*** Raw data Section Begins ***

-- ==== Sys2Proof/Machine/Ops.lean ====
section
/-! DEFINITION. The named operations over the state: registers, VRAM, OAM, the frame buffer, the counters, the event
trace, and the host's side of a transaction. -/

namespace Sys2Proof.Machine

/-! ## Sparse tables

A list of (key, value) pairs, keys strictly rising, no entry equal to the value `d` an unlisted key reads as. -/

/-- The value at a key. -/
def sparseRead {α : Type} (d : α) : List (Nat × α) → Nat → α
  | [], _ => d
  | (k', v') :: m, k => if k = k' then v' else sparseRead d m k

/-- A key's entry taken out. -/
def sparseErase {α : Type} : List (Nat × α) → Nat → List (Nat × α)
  | [], _ => []
  | (k', v') :: m, k => if k = k' then sparseErase m k else (k', v') :: sparseErase m k

/-- An entry put in at its place. -/
def sparseInsert {α : Type} : List (Nat × α) → Nat → α → List (Nat × α)
  | [], k, v => [(k, v)]
  | (k', v') :: m, k, v => if k < k' then (k, v) :: (k', v') :: m else (k', v') :: sparseInsert m k v

/-- Writing a value at a key: the key's entry goes, and a new one comes unless the value is `d`, which an unlisted key
reads as. -/
def sparseWrite {α : Type} [DecidableEq α] (d : α) (m : List (Nat × α)) (k : Nat) (v : α) : List (Nat × α) :=
  if v = d then sparseErase m k else sparseInsert (sparseErase m k) k v

/-- The canonical form: keys strictly rising and below `size`, no entry equal to `d`. -/
def sparseWf {α : Type} [DecidableEq α] (d : α) (size : Nat) : List (Nat × α) → Bool
  | [] => true
  | (k, v) :: m => decide (k < size) && decide (v ≠ d) && m.all (fun e => decide (k < e.1)) && sparseWf d size m

/-! ## What nothing has written yet

R47 makes VRAM, OAM and FB draws at reset. These are the values unlisted places read as. DESIGN CHOICE, unsafe: logs 9
and 10. `State.resetWith` lists any other contents. -/

/-- What an unlisted byte of VRAM or OAM reads as (log 9). -/
def unlistedByte : Byte := 0x00

/-- What an entry of an unlisted frame-buffer row reads as (log 10). -/
def unlistedPixel : Pixel := { r := 0x00, g := 0x00, b := 0x00, a := 0x00 }

/-- What an unlisted frame-buffer row reads as (log 10). -/
def unlistedRow : List Pixel := List.replicate Config.screenW unlistedPixel

/-! ## Memories -/

/-- The canonical form of a memory of `size` bytes. -/
def Memory.wf (size : Nat) (m : Memory) : Bool := sparseWf unlistedByte size m

/-- The byte at an offset. -/
def Memory.readByte (m : Memory) (o : Nat) : Byte := sparseRead unlistedByte m o

/-- Writing the byte at an offset. -/
def Memory.writeByte (m : Memory) (o : Nat) (v : Byte) : Memory := sparseWrite unlistedByte m o v

/-- Writing a run of bytes from an offset on, one after the other. -/
def Memory.writeBytes (m : Memory) (o : Nat) : List Byte → Memory
  | [] => m
  | v :: vs => (m.writeByte o v).writeBytes (o + 1) vs

/-- The canonical form of the frame buffer: rows 0..143 of 160 entries each (R43). -/
def FrameBuffer.wf (f : FrameBuffer) : Bool :=
  sparseWf unlistedRow Config.screenH f && f.all (fun e => decide (e.2.length = Config.screenW))

/-- The row of a line. -/
def FrameBuffer.row (f : FrameBuffer) (y : Nat) : List Pixel := sparseRead unlistedRow f y

/-- The entry FB[y][x] (R43). -/
def FrameBuffer.pixel (f : FrameBuffer) (y x : Nat) : Pixel := (f.row y).getD x unlistedPixel

/-- Byte `i` of the frame buffer as a flat array: entry FB[y][x] stands at `(160*y + x)*4`, in the order R, G, B, A
(R43, D13; log 18). -/
def FrameBuffer.byteAt (f : FrameBuffer) (i : Nat) : Byte :=
  let p := f.pixel (i / 4 / Config.screenW) (i / 4 % Config.screenW)
  match i % 4 with
  | 0 => p.r
  | 1 => p.g
  | 2 => p.b
  | _ => p.a

/-! ## Registers (R10, R21) -/

/-- The value of a register in the bank. -/
def RegBank.get (b : RegBank) : Reg → Byte
  | .lcdc => b.lcdc
  | .stat => b.stat
  | .scy  => b.scy
  | .scx  => b.scx
  | .ly   => b.ly
  | .lyc  => b.lyc
  | .dma  => b.dma
  | .bgp  => b.bgp
  | .obp0 => b.obp0
  | .obp1 => b.obp1
  | .wy   => b.wy
  | .wx   => b.wx

/-- The bank with one register changed. -/
def RegBank.set (b : RegBank) (r : Reg) (v : Byte) : RegBank :=
  match r with
  | .lcdc => { b with lcdc := v }
  | .stat => { b with stat := v }
  | .scy  => { b with scy := v }
  | .scx  => { b with scx := v }
  | .ly   => { b with ly := v }
  | .lyc  => { b with lyc := v }
  | .dma  => { b with dma := v }
  | .bgp  => { b with bgp := v }
  | .obp0 => { b with obp0 := v }
  | .obp1 => { b with obp1 := v }
  | .wy   => { b with wy := v }
  | .wx   => { b with wx := v }

/-- `reg[NAME]` (R10). -/
def State.reg (s : State) (r : Reg) : Byte := s.regs.get r

/-- `reg[NAME] <- v` (R10): the raw store, without what a bus write does around it. -/
def State.setReg (s : State) (r : Reg) (v : Byte) : State := { s with regs := s.regs.set r v }

/-- LY as a number. -/
def State.line (s : State) : Nat := (s.reg .ly).toNat

/-- LCDC[7] = 1 (R101). -/
def State.lcdOn (s : State) : Bool := lcdEnable (s.reg .lcdc)

/-- The stored mode `mode_st` = STAT[1:0] (R34). -/
def State.modeSt (s : State) : Mode := statMode (s.reg .stat)

/-- The effective mode `mode_eff` (R35). -/
def State.modeEff (s : State) : Mode := effectiveMode (s.reg .lcdc) (s.reg .stat)

/-- `reg[STAT][1:0] <- m` (R107-R110). -/
def State.setMode (s : State) (m : Mode) : State := s.setReg .stat (statWithMode (s.reg .stat) m)

/-! ## Counters and FIFOs -/

/-- The dot counter moved. -/
def State.setDot (s : State) (d : Nat) : State := { s with dot := d }

/-- The cycle accumulator changed. -/
def State.setAcc (s : State) (a : Nat) : State := { s with acc := a }

/-- `clear(bg_fifo); clear(obj_fifo)` (R108). -/
def State.clearFifos (s : State) : State := { s with bgFifo := [], objFifo := [] }

/-! ## Events: the block's one way to request anything from outside (R44, R252)

The block takes no trap (R257); this is what stands in its place. -/

/-- Events appended to the trace, in order. -/
def State.emit (s : State) (es : List Event) : State := { s with trace := s.trace ++ es }

/-- An LCD_STAT request where its source is enabled, nothing where it is not (R254). -/
def lcdStatIf (enabled : Bool) : List Event := if enabled then [.interrupt .lcdStat] else []

/-! ## The raw buffers (R10: the ungated internal accesses) -/

/-- `VRAM[o]`. -/
def State.vramByte (s : State) (o : Nat) : Byte := s.vram.readByte o

/-- `OAM[o]`. -/
def State.oamByte (s : State) (o : Nat) : Byte := s.oam.readByte o

/-- VRAM replaced. -/
def State.setVram (s : State) (m : Memory) : State := { s with vram := m }

/-- OAM replaced. -/
def State.setOam (s : State) (m : Memory) : State := { s with oam := m }

/-- `FB[y][x]`. -/
def State.fbPixel (s : State) (y x : Nat) : Pixel := s.fb.pixel y x

/-- A whole row of FB written (R153). -/
def State.setFbRow (s : State) (y : Nat) (row : List Pixel) : State :=
  { s with fb := sparseWrite unlistedRow s.fb y row }

/-! ## The gated ports (R10, R221-R224): `MemRead` and `MemWrite` -/

/-- `MemRead(VRAM, o, 1)` (R221). -/
def State.memReadVram (s : State) (o : Nat) : Byte :=
  if vramOpen s.modeEff then s.vramByte o else Config.outOfGateRead

/-- `MemWrite(VRAM, o, 1, v)` (R222). -/
def State.memWriteVram (s : State) (o : Nat) (v : Byte) : State :=
  s.setVram (if vramOpen s.modeEff then s.vram.writeByte o v else s.vram)

/-- `MemRead(OAM, o, 1)` (R223). -/
def State.memReadOam (s : State) (o : Nat) : Byte :=
  if oamOpen s.modeEff then s.oamByte o else Config.outOfGateRead

/-- `MemWrite(OAM, o, 1, v)` (R224). -/
def State.memWriteOam (s : State) (o : Nat) (v : Byte) : State :=
  s.setOam (if oamOpen s.modeEff then s.oam.writeByte o v else s.oam)

/-! ## The DMA copy (R205) -/

/-- OAM after `DmaCopy(src)`: with `gated` every byte goes through the gate of mode `m`, without it every byte is
written. The gate cannot change during the copy, so it is asked once. -/
def dmaCopied (gated : Bool) (m : Mode) (oam : Memory) (src : DmaBlock) : Memory :=
  if oamOpen m || !gated then oam.writeBytes 0 src.toList else oam

/-- `DmaCopy(src)`, under the open parameter DMA_GATED (R205; log 6). -/
def State.dmaCopy (s : State) (src : DmaBlock) : State :=
  s.setOam (dmaCopied Config.dmaGated s.modeEff s.oam src)

/-! ## The host's side of a transaction -/

/-- The byte a RD returns to the host (R81). -/
def State.returnByte (s : State) (v : Byte) : State := { s with result := some v }

/-- The oldest transaction issued and not yet taken (R69). -/
def State.nextTxn (s : State) : Option Txn := s.pending.head?

/-- The state once the oldest transaction is taken: it is pending no more, and nothing has been returned yet. -/
def State.taken (s : State) : State := { s with pending := s.pending.tail, result := none }

/-- The state once the host has issued one more transaction, behind those already issued (R69). -/
def State.issue (s : State) (t : Txn) : State := { s with pending := s.pending ++ [t] }

end Sys2Proof.Machine
end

*** Raw data Section Ends ***

Work to complete: Your task is to quote, without any alteration, the lines running from the top of the records to the line that holds "## Sparse tables", both included.

Output of the exercise:
-- ==== Sys2Proof/Machine/Ops.lean ====
section
/-! DEFINITION. The named operations over the state: registers, VRAM, OAM, the frame buffer, the counters, the event
trace, and the host's side of a transaction. -/

namespace Sys2Proof.Machine

/-! ## Sparse tables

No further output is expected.